==== Data shown
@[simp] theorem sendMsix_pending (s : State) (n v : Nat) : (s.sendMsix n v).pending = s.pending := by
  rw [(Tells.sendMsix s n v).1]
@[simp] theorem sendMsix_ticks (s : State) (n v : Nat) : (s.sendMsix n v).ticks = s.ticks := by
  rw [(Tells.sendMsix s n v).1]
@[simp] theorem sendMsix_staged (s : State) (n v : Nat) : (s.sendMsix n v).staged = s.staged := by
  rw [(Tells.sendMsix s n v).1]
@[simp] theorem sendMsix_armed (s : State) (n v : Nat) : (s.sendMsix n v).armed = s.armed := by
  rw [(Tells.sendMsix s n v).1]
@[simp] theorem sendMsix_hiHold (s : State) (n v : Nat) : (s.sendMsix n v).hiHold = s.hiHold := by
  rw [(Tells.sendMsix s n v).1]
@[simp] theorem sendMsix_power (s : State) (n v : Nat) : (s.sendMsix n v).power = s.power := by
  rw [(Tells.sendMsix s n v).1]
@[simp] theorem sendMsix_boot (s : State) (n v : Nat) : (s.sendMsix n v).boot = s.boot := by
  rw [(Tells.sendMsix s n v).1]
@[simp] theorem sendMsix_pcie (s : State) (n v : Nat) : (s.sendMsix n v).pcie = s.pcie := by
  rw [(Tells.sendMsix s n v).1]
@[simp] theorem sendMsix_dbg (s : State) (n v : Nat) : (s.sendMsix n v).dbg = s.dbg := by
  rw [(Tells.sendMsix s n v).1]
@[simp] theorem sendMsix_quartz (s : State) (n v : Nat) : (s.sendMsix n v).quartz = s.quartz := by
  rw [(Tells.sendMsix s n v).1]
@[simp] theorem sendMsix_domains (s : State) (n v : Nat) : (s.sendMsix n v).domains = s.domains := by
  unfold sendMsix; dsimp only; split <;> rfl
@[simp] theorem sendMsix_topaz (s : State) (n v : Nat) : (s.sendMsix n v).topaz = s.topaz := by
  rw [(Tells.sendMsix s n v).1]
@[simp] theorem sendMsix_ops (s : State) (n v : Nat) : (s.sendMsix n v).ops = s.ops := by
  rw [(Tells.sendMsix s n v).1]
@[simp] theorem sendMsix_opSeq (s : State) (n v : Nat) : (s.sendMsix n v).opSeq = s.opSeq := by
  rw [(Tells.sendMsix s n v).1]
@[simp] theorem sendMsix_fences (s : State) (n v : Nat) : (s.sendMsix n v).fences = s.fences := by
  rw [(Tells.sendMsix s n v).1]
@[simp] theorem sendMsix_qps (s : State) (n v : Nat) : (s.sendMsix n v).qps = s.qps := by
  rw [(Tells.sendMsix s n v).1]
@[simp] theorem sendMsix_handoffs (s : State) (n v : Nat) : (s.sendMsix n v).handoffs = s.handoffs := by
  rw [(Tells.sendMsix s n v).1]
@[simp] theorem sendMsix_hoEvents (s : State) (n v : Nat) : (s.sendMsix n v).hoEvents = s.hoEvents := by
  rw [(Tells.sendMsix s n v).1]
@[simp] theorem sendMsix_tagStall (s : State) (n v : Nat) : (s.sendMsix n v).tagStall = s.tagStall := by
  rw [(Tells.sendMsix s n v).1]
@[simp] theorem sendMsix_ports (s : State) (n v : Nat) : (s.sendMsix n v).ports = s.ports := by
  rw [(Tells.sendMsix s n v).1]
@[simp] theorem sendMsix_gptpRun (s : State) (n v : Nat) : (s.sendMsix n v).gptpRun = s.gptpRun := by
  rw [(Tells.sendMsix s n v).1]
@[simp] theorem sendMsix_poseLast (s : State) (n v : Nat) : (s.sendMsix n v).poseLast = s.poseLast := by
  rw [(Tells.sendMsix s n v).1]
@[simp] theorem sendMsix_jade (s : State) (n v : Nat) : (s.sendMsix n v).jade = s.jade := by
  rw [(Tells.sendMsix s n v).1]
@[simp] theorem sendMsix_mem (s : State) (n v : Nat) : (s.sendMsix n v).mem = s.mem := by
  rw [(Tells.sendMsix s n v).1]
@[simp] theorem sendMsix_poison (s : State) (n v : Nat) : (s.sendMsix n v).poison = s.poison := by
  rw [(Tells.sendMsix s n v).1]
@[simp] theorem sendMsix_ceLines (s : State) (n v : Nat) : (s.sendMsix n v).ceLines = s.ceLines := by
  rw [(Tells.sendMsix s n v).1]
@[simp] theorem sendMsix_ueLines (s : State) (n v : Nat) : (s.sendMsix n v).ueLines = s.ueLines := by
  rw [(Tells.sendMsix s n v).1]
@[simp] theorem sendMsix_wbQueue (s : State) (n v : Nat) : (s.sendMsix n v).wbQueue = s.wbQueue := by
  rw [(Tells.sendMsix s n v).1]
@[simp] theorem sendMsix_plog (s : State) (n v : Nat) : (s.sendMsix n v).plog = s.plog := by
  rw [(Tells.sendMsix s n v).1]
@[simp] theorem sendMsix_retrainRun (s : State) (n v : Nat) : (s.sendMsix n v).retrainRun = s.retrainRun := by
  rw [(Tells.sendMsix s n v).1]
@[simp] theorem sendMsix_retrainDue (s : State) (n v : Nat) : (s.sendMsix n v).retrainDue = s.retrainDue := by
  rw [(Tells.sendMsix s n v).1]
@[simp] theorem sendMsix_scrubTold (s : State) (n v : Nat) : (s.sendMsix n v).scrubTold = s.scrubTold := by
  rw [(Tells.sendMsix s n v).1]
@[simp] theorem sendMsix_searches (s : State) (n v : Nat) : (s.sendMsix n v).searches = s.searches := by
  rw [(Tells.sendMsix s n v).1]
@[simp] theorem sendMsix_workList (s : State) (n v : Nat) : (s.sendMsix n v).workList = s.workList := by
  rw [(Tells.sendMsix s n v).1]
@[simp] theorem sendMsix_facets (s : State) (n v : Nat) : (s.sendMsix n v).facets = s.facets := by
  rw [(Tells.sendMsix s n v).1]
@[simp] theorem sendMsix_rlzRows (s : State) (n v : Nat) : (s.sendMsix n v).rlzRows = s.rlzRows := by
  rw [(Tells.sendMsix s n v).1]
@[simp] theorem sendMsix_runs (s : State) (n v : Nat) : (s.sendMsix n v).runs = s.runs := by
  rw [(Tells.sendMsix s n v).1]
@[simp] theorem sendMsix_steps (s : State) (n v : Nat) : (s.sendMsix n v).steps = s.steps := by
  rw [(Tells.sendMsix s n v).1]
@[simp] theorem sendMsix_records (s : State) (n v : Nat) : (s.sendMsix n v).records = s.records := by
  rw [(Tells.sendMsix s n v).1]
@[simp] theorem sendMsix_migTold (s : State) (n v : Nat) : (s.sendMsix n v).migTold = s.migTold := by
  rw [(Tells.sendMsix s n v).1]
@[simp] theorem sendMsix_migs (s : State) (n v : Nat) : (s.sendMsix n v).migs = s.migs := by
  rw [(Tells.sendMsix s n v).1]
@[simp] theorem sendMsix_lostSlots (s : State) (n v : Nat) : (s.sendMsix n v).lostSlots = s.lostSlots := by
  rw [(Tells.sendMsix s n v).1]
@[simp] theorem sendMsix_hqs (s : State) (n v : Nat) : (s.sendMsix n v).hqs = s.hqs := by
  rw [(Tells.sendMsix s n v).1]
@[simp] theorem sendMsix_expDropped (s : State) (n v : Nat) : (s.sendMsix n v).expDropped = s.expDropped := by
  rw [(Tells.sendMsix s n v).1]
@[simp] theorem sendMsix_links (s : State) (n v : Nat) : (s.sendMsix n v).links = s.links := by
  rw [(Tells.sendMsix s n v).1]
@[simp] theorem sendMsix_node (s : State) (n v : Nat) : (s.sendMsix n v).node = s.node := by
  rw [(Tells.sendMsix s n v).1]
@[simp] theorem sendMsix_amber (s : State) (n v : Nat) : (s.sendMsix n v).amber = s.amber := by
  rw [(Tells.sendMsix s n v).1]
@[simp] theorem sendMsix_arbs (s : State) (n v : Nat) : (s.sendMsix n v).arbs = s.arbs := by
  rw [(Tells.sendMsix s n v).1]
========
▸ Exercise requirements: For this exercise, repeat exactly the lines of the data above from the one with "s.hiHold := by" down to the one with "s.pcie := by", both end lines included.

▸ Answer space:
@[simp] theorem sendMsix_hiHold (s : State) (n v : Nat) : (s.sendMsix n v).hiHold = s.hiHold := by
  rw [(Tells.sendMsix s n v).1]
@[simp] theorem sendMsix_power (s : State) (n v : Nat) : (s.sendMsix n v).power = s.power := by
  rw [(Tells.sendMsix s n v).1]
@[simp] theorem sendMsix_boot (s : State) (n v : Nat) : (s.sendMsix n v).boot = s.boot := by
  rw [(Tells.sendMsix s n v).1]
@[simp] theorem sendMsix_pcie (s : State) (n v : Nat) : (s.sendMsix n v).pcie = s.pcie := by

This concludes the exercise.